(Saved entries)
******************************
-- ==== Sys2Proof/Tests/Slice0.lean ====
section
/-! SUPPORT. Tests of the model on the spec's own words and vectors, and a witness for every hypothesis of the statements. Each
expected result is written out from the spec (95_test_vectors.md, 30_encoding.md), none is the model's own answer. -/

namespace Sys2Proof.Tests

open Sys2Proof Sys2Proof.Machine

/-! ## Ill-formed input is refused (30_encoding.md R80, 70_reset_and_hazards.md R202) -/

/-- The 26 codes of R80, one range after the other. -/
def reservedCodes : List Sel :=
  [0x01, 0x02, 0x03, 0x04, 0x05, 0x06, 0x07] ++ [0x09, 0x0A, 0x0B, 0x0C, 0x0D, 0x0E, 0x0F] ++ [0x24, 0x25, 0x26, 0x27] ++
    [0x2C, 0x2D, 0x2E, 0x2F] ++ [0x36, 0x37] ++ [0x3E, 0x3F]

theorem test_reservedSel_says_the_26_codes : (List.range 64).filter (fun n => reservedSel (BitVec.ofNat 6 n)) =
    reservedCodes.map (fun sel => sel.toNat) := by decide

theorem test_reserved_codes_decode_to_nothing :
    (reservedCodes.all fun sel => decodeSel sel 0x1234 == .reserved sel) = true := by decide

theorem test_wellFormedWord_refuses_a_reserved_word : wellFormedWord 0x24FFFF = false := by decide

theorem test_wellFormedWord_allows_ignored_bits : wellFormedWord 0x2BFFFE = true := by decide

theorem test_cycle_wellFormed_refuses_a_reserved_command : Cycle.wellFormed ⟨false, true, 0x3F, 0⟩ = false := by decide

/-- Section 3: a reserved code is harmless under `rst` and in an idle cycle. -/
theorem test_cycle_wellFormed_allows_reserved_code_unused :
    Cycle.wellFormed ⟨true, true, 0x3F, 0⟩ = true ∧ Cycle.wellFormed ⟨false, false, 0x3F, 0xFFFF⟩ = true := by decide

/-! ## Every constructor's decoding, by a word written out from 30_encoding.md R71 to R78 (cls, w, idx, then wdata) -/

theorem test_decode_nop : decode (0b00#2 ++ 0b0#1 ++ 0b000#3 ++ 0x0000#16) = .op .nop := by decide

theorem test_decode_reset : decode (0b00#2 ++ 0b1#1 ++ 0b000#3 ++ 0xFFFF#16) = .op .reset := by decide

theorem test_decode_rd8A : decode (0b01#2 ++ 0b0#1 ++ 0b000#3 ++ 0x0000#16) = .op .rd8A := by decide

theorem test_decode_rd8F : decode (0b01#2 ++ 0b0#1 ++ 0b001#3 ++ 0x0000#16) = .op .rd8F := by decide

theorem test_decode_rd8B : decode (0b01#2 ++ 0b0#1 ++ 0b010#3 ++ 0x0000#16) = .op .rd8B := by decide

theorem test_decode_rd8C : decode (0b01#2 ++ 0b0#1 ++ 0b011#3 ++ 0x0000#16) = .op .rd8C := by decide

theorem test_decode_rd8D : decode (0b01#2 ++ 0b0#1 ++ 0b100#3 ++ 0x0000#16) = .op .rd8D := by decide

theorem test_decode_rd8E : decode (0b01#2 ++ 0b0#1 ++ 0b101#3 ++ 0x0000#16) = .op .rd8E := by decide
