-- ==== Sys2Proof/Machine/Core.lean ====
section
/-! DEFINITION. The machine as the host runs it. -/

def Sys2Proof.core : Host.Core := { State := Sys2Proof.Machine.State, Fault := Sys2Proof.Machine.Fault, Refusal := Sys2Proof.Machine.Refusal, step := Sys2Proof.Machine.step, reset := Sys2Proof.Machine.State.reset }
end

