-- ==== Sys2Proof/Tests/Slice0.lean ====
section
/-! SUPPORT. The tests: ill-formed terms the checks refuse, words written out from the encodings of 30_encoding.md, vectors of
95_test_vectors.md (part 2) and worked examples of the rules, and a witness for the hypotheses of every obligation that has some,
at the boundaries of its clauses. -/

namespace Sys2Proof.Tests

open Sys2Proof Sys2Proof.Machine

/-! ### Helpers -/

/-- A buffer that holds these bytes from index `i` on. -/
def bufferOf (i : Nat) : List Byte → Memory
  | [] => []
  | b :: bs => Memory.cell (Fin.ofNat 50 i) b ++ bufferOf (i + 1) bs

/-- The reset state with the cursors at `(b, k)` and these bytes from index 0 on. -/
def stateAt (b : ByteIndex) (k : BitIndex) (bytes : List Byte) : State :=
  { State.reset with byteCursor := b, bitCursor := k, frameBuffer := bufferOf 0 bytes }

/-- The reset state with an edge latched at this time. -/
def latchedState (t : Timestamp) : State := State.reset.latchedAt t

/-- The reset state with these deliveries to come. -/
def stateWith (inputs : List Input) : State := { State.reset with inputs := inputs }

/-- The frame of 95_test_vectors.md program P1; its last byte is the `crc8` of the others (V-CRC-9). -/
def goodFrame : List Byte := [0xA5, 0x01, 0x02, 0x03, 0x00, 0xD7, 0xFF, 0xDD, 0x01, 0xC8, 0x01, 0x85, 0x27, 0x44]

/-- The reading of V-INT-1. -/
def goodReading : Reading := ⟨0x00D7, 0xFFDD, 0x01C8, 0x0185, 0x2744⟩

/-- The frame of P1 just before its END_OF_FRAME. -/
def goodState : State := stateAt 14 0 goodFrame

/-- The frame of P2, its checksum byte corrupted, just before its END_OF_FRAME. -/
def badState : State := stateAt 14 0 (goodFrame.take 13 ++ [0x45])

/-- A query of reader 1 in progress that has seen the status registers at zero. -/
def zeroWindow : QueryWindow := ⟨1, ⟨Reading.zero, Counters.zero⟩, []⟩

/-- The reset state during that query. -/
def queriedState : State := { State.reset with queries := [zeroWindow] }

/-! ### The checks refuse ill-formed terms -/

theorem smoke_internal_operations_cannot_be_asked_for :
    Instr.wf .advance = false ∧ Instr.wf .overrun = false ∧ Instr.wf .crc8 = false ∧
      Instr.wf (.crcStep 0 true) = false ∧ Instr.wf .interpret = false := by decide

theorem smoke_measure_needs_a_baseline : (Instr.measure 0).fitsBase false = false := by decide

theorem smoke_prebase_needs_none : (Instr.prebase 0).fitsBase true = false := by decide

theorem smoke_reserved_codes_are_ill_formed :
    (Request.symbol 5).wf = false ∧ (Request.symbol 6).wf = false ∧ (Request.symbol 7).wf = false := by decide

theorem smoke_buffer_form :
    Memory.wf [(0, 0)] = false ∧ Memory.wf [(50, 1)] = false ∧ Memory.wf [(3, 1), (3, 2)] = false ∧
      Memory.wf [(4, 1), (3, 2)] = false ∧ Memory.wf [(0, 1), (49, 0xFF)] = true := by decide

/-! ### Decoding, by words written out from 30_encoding.md rules R86 and R88 -/

/-- P3's first event, `LOW 1000` = `0_00000000000003E8`. -/
theorem decode_latch : decodeWord false 72 0x000000000000003E8 = .ok (.latch 1000) := by rfl

/-- P5's first event, `HIGH 1000` = `1_00000000000003E8`, with no baseline. -/
theorem decode_prebase : decodeWord false 72 0x100000000000003E8 = .ok (.prebase 1000) := by rfl
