/-! ## The step of the block -/

/-- R24, R70, R104, R135 (and R102 for the requester's own accesses): when the bytes presented first decode to an
instruction, the step in IDLE is `exec` of it in the state from which its bytes are taken. The model's choices here: the
inbox (log 6), one step as a whole request (log 3), and the requester's accesses, which R102 says are no engine
operations, as instructions of the block's step (log 7). -/
def Obligations.StepRunsDecodedInstruction : Prop :=
  ∀ (s : State) (bytes : List Byte) (rest : List Inbound) (i : Instr) (more : List Byte),
    s.cfg.legal = true → s.resetIn ≠ some 0 → s.phase = .idle →
    (s.inbox = .request bytes :: rest → decodeRequest s.cfg bytes = .instr i more →
      step s = exec i { s with inbox := putBack .request more rest }) ∧
    (s.inbox = .access bytes :: rest → decodeBus bytes = .instr i more →
      step s = exec i { s with inbox := putBack .access more rest })

/-- The model's fetch of a table word (log 6; default CFG, log 2): the step after `withFetchWord` is `exec` of the instruction
the decoder reads from the word, in the same state with the engine in IDLE and no reset scheduled. -/
def Obligations.FetchWordRunsItsInstruction : Prop :=
  ∀ (s : State) (nbits w : Nat) (i : Instr), s.cfg = Cfg.default → decodeTableWord nbits w = some i →
    step (s.withFetchWord nbits w) = exec i { s with phase := .idle, resetIn := none }

/-- R85, R156: an illegal frame is consumed whole with its data bytes and answered by a REJECT with its reason; the bus,
every register and everything else stay as they are, and the engine stays in IDLE. There are no other illegal frames. -/
def Obligations.IllegalFrameIsRejected : Prop :=
  ∀ (s : State) (op cmd len : Byte) (data more : List Byte) (rest : List Inbound), s.Ready →
    data.length = len.toNat → s.inbox = .request (op :: cmd :: len :: (data ++ more)) :: rest →
    (op ≠ 0x00 → op ≠ 0x01 →
      step s = .next { s with inbox := putBack .request more rest,
                              responses := s.responses ++ [.reject .reservedOp] }) ∧
    (op = 0x01 → cmd ≠ 0x00 →
      step s = .next { s with inbox := putBack .request more rest,
                              responses := s.responses ++ [.reject .crcCmd] }) ∧
    (op = 0x00 ∨ (op = 0x01 ∧ cmd = 0x00) →
      ∃ i, decodeRequest s.cfg (op :: cmd :: len :: (data ++ more)) = .instr i more) ∧
    (Response.reject .reservedOp).frame = [0xFF, 0x01] ∧ (Response.reject .crcCmd).frame = [0xFF, 0x02]

/-- R25 and the model's reading of a frame that is not whole (log 6): in IDLE with nothing presented, or only the
beginning of a frame, nothing changes. -/
def Obligations.NothingPresentedNothingHappens : Prop :=
  ∀ (s : State) (bytes : List Byte) (rest : List Inbound), s.Ready →
    (s.inbox = [] → step s = .next s) ∧
    (s.inbox = .request bytes :: rest → bytes.length < 3 → step s = .next s) ∧
    (∀ op cmd len body, bytes = op :: cmd :: len :: body → body.length < len.toNat →
      s.inbox = .request bytes :: rest → step s = .next s)

/-- R86 (log 11): an address byte with bit 0 set, which the engine never emits, is refused by name. -/
def Obligations.ReservedAddressByteIsRefused : Prop :=
  ∀ (s : State) (ab : Byte) (more : List Byte) (rest : List Inbound), s.Ready →
    s.inbox = .access (ab :: more) :: rest → ab.getLsbD 0 = true → step s = .refused .reservedBusByte

/-- R104, R182: a request presented while the engine is busy waits. That one step finishes the whole request in progress
is the model's choice (log 3; R25's step is one phase): it gives exactly one response and takes nothing from the
requester, and a request that runs then runs from the state so reached. -/
def Obligations.RequestWaitsWhileBusy : Prop :=
  ∀ s : State, s.cfg.legal = true → s.resetIn = none → s.phase ≠ .idle →
    (∃ t r, step s = .next t ∧ t.Ready ∧ t.inbox = s.inbox ∧ t.responses = s.responses ++ [r] ∧
      ∀ i : Instr, i.isRequest = true → exec i s = exec i t)

/-! ## The phases -/

/-- R24: the successor of every phase, the conditions on the register values after the step's own writes, and of the two
acceptances. -/
def Obligations.PhaseSuccessors : Prop :=
  (∀ (s : State) (cmd : Byte) (d : List Byte),
    (acceptExec cmd d s).phase = .xIenWr ∧ (acceptCrc d s).phase = .cClrRd ∧ (∀ r, (reject r s).phase = s.phase)) ∧
  ∀ s t : State, t = phaseStep s →
    t.phase = match s.phase with
      | .idle => .idle
      | .xIenWr => .xIrqRd
      | .xIrqRd => .xIrqWr
      | .xIrqWr => .xFlushRd
      | .xFlushRd => .xFlushWr
      | .xFlushWr => .xIdleWr
      | .xIdleWr => if t.len.toNat > 0 then .xLoad else .xCmdWr
      | .xLoad => if t.idx.toNat < t.len.toNat then .xLoad else .xCmdWr
      | .xCmdWr => if t.cmd = t.cfg.cmdTransceive then .xStartRd else .xPoll
      | .xStartRd => .xStartWr
      | .xStartWr => .xPoll
      | .xPoll =>
        if t.cnt = 0 ∨ t.nirq &&& t.cfg.irqTimer ≠ 0 ∨ t.nirq &&& t.wait ≠ 0 then .xStopRd else .xPoll
      | .xStopRd => .xStopWr
      | .xStopWr => if t.cnt = 0 then .xDone else .xErrRd
      | .xErrRd =>
        if t.err &&& t.cfg.errMask ≠ 0 then .xDone
        else if t.cmd = t.cfg.cmdTransceive then .xLevelRd else .xDone
      | .xLevelRd => .xLastRd
      | .xLastRd => .xDrain
      | .xDrain => if t.idx.toNat < t.dcnt.toNat then .xDrain else .xDone
      | .xDone => .idle
      | .cClrRd => .cClrWr
      | .cClrWr => .cFlushRd
      | .cFlushRd => .cFlushWr
      | .cFlushWr => if t.len.toNat > 0 then .cLoad else .cCmdWr
      | .cLoad => if t.idx.toNat < t.len.toNat then .cLoad else .cCmdWr
      | .cCmdWr => .cPoll
      | .cPoll => if t.cnt = 0 ∨ t.nirq &&& t.cfg.crcDone ≠ 0 then .cResL else .cPoll
      | .cResL => .cResH
      | .cResH => .cDone
      | .cDone => .idle

/-- R25 with the Txn column of R23: the step of a phase makes exactly the one transaction its rule gives, or none. -/
def Obligations.PhaseTransactions : Prop :=
  ∀ s : State, (phaseStep s).bus = s.bus ++ match s.phase with
    | .idle | .xDone | .cDone => []
    | .xIenWr => [.write (busAddr s.cfg.regIen) (s.ien ||| s.cfg.ienOr)]
    | .xIrqRd => [.read (busAddr s.cfg.regIrq) (answer s)]
    | .xIrqWr => [.write (busAddr s.cfg.regIrq) (s.t &&& ~~~s.cfg.irqClear)]
    | .xFlushRd => [.read (busAddr s.cfg.regFifoLevel) (answer s)]
    | .xFlushWr => [.write (busAddr s.cfg.regFifoLevel) (s.t ||| s.cfg.fifoFlush)]
    | .xIdleWr => [.write (busAddr s.cfg.regCommand) s.cfg.cmdIdle]
    | .xLoad => [.write (busAddr s.cfg.regFifoData) (inByte s)]
    | .xCmdWr => [.write (busAddr s.cfg.regCommand) s.cmd]
    | .xStartRd => [.read (busAddr s.cfg.regBitFraming) (answer s)]
    | .xStartWr => [.write (busAddr s.cfg.regBitFraming) (s.t ||| s.cfg.startSend)]
    | .xPoll => [.read (busAddr s.cfg.regIrq) (answer s)]
    | .xStopRd => [.read (busAddr s.cfg.regBitFraming) (answer s)]
    | .xStopWr => [.write (busAddr s.cfg.regBitFraming) (s.t &&& ~~~s.cfg.startSend)]
    | .xErrRd => [.read (busAddr s.cfg.regError) (answer s)]
    | .xLevelRd => [.read (busAddr s.cfg.regFifoLevel) (answer s)]
    | .xLastRd => [.read (busAddr s.cfg.regControl) (answer s)]
    | .xDrain => [.read (busAddr s.cfg.regFifoData) (answer s)]
    | .cClrRd => [.read (busAddr s.cfg.regDivIrq) (answer s)]
    | .cClrWr => [.write (busAddr s.cfg.regDivIrq) (s.t &&& ~~~s.cfg.crcDone)]
    | .cFlushRd => [.read (busAddr s.cfg.regFifoLevel) (answer s)]
    | .cFlushWr => [.write (busAddr s.cfg.regFifoLevel) (s.t ||| s.cfg.fifoFlush)]
    | .cLoad => [.write (busAddr s.cfg.regFifoData) (inByte s)]
    | .cCmdWr => [.write (busAddr s.cfg.regCommand) s.cfg.cmdCalcCrc]
    | .cPoll => [.read (busAddr s.cfg.regDivIrq) (answer s)]
    | .cResL => [.read (busAddr s.cfg.regCrcL) (answer s)]
    | .cResH => [.read (busAddr s.cfg.regCrcH) (answer s)]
******************************
### The task
From the data above, return every line from the line that has "(s.inbox = [] → step s = .next s) ∧" up to and including the line that has "s.inbox = .access (ab", exactly.

### Answer to the exercise
    (s.inbox = [] → step s = .next s) ∧
    (s.inbox = .request bytes :: rest → bytes.length < 3 → step s = .next s) ∧
    (∀ op cmd len body, bytes = op :: cmd :: len :: body → body.length < len.toNat →
      s.inbox = .request bytes :: rest → step s = .next s)

/-- R86 (log 11): an address byte with bit 0 set, which the engine never emits, is refused by name. -/
def Obligations.ReservedAddressByteIsRefused : Prop :=
  ∀ (s : State) (ab : Byte) (more : List Byte) (rest : List Inbound), s.Ready →
    s.inbox = .access (ab :: more) :: rest → ab.getLsbD 0 = true → step s = .refused .reservedBusByte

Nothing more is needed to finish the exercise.